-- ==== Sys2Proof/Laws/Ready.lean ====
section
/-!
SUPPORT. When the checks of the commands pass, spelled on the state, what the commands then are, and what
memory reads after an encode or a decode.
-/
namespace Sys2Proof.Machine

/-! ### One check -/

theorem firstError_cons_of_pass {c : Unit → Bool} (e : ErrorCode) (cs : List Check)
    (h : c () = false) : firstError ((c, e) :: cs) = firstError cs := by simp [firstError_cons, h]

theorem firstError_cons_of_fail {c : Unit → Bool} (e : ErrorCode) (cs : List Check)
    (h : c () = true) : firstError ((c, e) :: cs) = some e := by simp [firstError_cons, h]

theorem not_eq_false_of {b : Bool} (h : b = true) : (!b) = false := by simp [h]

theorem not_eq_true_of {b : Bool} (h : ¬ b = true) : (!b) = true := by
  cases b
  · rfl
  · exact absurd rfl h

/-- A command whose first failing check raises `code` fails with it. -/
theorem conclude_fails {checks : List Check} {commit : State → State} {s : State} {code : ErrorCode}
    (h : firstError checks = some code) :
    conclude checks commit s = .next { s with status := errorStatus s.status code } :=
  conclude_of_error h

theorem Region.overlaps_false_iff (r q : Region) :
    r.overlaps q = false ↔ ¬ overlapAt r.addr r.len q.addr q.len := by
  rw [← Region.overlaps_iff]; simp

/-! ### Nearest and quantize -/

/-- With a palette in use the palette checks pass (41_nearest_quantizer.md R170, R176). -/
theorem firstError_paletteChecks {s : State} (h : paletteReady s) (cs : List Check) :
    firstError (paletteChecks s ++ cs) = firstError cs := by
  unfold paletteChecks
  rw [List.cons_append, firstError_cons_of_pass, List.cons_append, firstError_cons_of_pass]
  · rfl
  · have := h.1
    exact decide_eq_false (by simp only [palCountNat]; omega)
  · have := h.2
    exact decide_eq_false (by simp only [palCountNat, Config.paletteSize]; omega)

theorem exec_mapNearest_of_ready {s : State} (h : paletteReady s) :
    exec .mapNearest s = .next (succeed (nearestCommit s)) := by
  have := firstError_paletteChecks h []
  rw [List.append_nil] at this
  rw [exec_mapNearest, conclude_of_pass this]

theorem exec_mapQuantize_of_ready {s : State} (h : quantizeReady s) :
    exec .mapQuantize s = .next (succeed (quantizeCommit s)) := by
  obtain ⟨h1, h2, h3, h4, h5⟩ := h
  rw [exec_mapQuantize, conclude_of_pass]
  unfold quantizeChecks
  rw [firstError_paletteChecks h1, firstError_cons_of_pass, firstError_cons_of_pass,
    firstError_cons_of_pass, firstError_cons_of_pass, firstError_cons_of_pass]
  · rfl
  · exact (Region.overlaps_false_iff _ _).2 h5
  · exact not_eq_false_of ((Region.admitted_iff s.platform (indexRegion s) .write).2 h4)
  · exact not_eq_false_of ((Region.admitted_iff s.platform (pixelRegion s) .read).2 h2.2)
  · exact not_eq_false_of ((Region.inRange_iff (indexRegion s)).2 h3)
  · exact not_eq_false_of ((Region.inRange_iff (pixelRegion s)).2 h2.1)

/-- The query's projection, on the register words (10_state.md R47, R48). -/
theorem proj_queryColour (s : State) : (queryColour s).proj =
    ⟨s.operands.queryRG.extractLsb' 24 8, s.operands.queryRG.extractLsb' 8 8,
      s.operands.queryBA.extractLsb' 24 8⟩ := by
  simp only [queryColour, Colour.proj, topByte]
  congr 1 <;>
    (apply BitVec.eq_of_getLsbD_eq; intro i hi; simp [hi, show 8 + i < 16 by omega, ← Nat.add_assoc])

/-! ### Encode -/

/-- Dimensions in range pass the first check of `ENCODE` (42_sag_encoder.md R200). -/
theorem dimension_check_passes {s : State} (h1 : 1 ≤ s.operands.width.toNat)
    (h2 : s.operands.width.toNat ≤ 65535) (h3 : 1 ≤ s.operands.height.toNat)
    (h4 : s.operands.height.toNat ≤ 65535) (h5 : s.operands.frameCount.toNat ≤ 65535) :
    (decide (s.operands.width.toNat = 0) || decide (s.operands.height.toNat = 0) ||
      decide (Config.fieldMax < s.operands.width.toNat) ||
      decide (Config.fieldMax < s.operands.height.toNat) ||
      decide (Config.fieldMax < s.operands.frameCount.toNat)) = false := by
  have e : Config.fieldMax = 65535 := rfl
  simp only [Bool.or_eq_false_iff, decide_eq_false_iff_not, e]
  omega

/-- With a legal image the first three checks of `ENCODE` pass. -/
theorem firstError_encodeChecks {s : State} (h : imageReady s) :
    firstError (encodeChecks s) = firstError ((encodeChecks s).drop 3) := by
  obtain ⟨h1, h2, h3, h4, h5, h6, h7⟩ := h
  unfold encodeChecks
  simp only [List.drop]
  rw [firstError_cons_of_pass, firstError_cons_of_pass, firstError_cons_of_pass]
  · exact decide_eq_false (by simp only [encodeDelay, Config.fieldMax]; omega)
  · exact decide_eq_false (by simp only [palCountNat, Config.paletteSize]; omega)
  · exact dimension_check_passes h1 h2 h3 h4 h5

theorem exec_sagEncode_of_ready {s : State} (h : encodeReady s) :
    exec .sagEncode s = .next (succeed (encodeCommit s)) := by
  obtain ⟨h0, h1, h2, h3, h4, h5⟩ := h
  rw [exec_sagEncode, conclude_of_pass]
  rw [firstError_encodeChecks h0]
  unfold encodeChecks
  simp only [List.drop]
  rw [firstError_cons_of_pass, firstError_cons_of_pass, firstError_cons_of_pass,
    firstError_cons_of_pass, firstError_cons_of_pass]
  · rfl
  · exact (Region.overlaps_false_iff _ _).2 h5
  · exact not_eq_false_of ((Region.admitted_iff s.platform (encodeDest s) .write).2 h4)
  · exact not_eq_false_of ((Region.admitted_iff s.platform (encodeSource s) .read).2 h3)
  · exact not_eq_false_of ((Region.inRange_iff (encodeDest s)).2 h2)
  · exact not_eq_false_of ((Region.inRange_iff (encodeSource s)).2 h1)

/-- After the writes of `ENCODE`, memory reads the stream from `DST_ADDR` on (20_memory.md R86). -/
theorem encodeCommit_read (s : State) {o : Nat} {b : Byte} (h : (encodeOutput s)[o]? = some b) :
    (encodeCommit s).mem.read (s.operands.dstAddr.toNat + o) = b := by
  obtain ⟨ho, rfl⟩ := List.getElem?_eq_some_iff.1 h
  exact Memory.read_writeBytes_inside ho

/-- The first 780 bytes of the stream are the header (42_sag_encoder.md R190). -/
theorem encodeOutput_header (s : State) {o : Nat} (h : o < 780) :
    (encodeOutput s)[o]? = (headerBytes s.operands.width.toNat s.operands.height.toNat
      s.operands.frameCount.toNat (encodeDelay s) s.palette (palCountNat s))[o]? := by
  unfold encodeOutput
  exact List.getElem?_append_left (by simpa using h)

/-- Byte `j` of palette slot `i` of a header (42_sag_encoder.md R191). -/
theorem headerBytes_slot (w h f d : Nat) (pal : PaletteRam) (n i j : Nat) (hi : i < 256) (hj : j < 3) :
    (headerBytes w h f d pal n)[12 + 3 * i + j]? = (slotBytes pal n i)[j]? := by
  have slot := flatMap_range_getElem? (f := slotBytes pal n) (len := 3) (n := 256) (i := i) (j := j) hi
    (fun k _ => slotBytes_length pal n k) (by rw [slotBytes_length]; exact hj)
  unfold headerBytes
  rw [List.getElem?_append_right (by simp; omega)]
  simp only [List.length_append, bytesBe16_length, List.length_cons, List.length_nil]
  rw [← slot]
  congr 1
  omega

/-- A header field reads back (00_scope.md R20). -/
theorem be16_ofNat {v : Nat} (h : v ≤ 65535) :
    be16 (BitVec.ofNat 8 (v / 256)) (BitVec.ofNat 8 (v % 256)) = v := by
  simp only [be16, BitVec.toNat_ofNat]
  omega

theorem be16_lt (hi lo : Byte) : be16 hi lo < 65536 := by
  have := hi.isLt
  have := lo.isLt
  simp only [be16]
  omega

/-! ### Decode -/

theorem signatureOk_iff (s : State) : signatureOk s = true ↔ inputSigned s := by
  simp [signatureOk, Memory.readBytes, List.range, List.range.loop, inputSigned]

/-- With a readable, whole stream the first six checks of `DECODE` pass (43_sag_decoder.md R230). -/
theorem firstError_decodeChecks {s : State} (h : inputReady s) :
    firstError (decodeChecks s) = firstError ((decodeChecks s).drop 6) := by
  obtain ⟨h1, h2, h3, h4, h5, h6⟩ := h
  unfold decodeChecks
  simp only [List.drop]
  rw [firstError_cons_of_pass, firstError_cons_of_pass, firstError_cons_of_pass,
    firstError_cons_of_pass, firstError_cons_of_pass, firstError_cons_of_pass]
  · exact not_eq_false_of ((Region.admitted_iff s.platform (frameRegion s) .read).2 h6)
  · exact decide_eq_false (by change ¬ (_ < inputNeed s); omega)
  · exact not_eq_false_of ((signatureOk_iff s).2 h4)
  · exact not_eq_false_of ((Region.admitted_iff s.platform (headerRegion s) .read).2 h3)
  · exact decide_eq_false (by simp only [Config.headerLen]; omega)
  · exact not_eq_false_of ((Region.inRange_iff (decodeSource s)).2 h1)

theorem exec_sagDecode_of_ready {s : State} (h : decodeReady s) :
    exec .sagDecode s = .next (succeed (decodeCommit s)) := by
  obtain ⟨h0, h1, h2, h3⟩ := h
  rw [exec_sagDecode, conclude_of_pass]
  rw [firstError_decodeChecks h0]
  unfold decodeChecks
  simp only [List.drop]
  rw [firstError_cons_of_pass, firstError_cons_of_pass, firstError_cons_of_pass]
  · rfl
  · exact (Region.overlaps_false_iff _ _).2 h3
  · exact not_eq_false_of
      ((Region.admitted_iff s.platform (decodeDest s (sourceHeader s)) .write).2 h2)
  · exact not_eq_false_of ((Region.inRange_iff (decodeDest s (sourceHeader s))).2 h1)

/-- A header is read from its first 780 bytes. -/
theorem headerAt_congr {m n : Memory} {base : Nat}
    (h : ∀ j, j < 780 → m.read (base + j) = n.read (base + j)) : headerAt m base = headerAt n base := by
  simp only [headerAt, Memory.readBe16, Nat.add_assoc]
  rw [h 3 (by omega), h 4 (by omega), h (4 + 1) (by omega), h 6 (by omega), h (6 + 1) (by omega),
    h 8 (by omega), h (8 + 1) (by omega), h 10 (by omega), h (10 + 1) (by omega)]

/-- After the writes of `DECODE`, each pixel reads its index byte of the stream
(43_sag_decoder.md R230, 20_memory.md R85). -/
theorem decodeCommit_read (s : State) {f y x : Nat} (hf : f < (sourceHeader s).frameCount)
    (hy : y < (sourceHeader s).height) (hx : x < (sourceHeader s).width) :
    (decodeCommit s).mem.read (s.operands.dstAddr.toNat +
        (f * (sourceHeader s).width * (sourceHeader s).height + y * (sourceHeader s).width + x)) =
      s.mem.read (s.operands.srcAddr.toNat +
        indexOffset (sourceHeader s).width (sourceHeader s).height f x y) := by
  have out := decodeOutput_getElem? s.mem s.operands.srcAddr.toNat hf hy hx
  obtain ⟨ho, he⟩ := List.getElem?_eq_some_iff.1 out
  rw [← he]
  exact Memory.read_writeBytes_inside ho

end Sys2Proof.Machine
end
◆ ◆ ◆ ◆
A single number is expected: the count of lines in the entries that carry the string "Bool".

5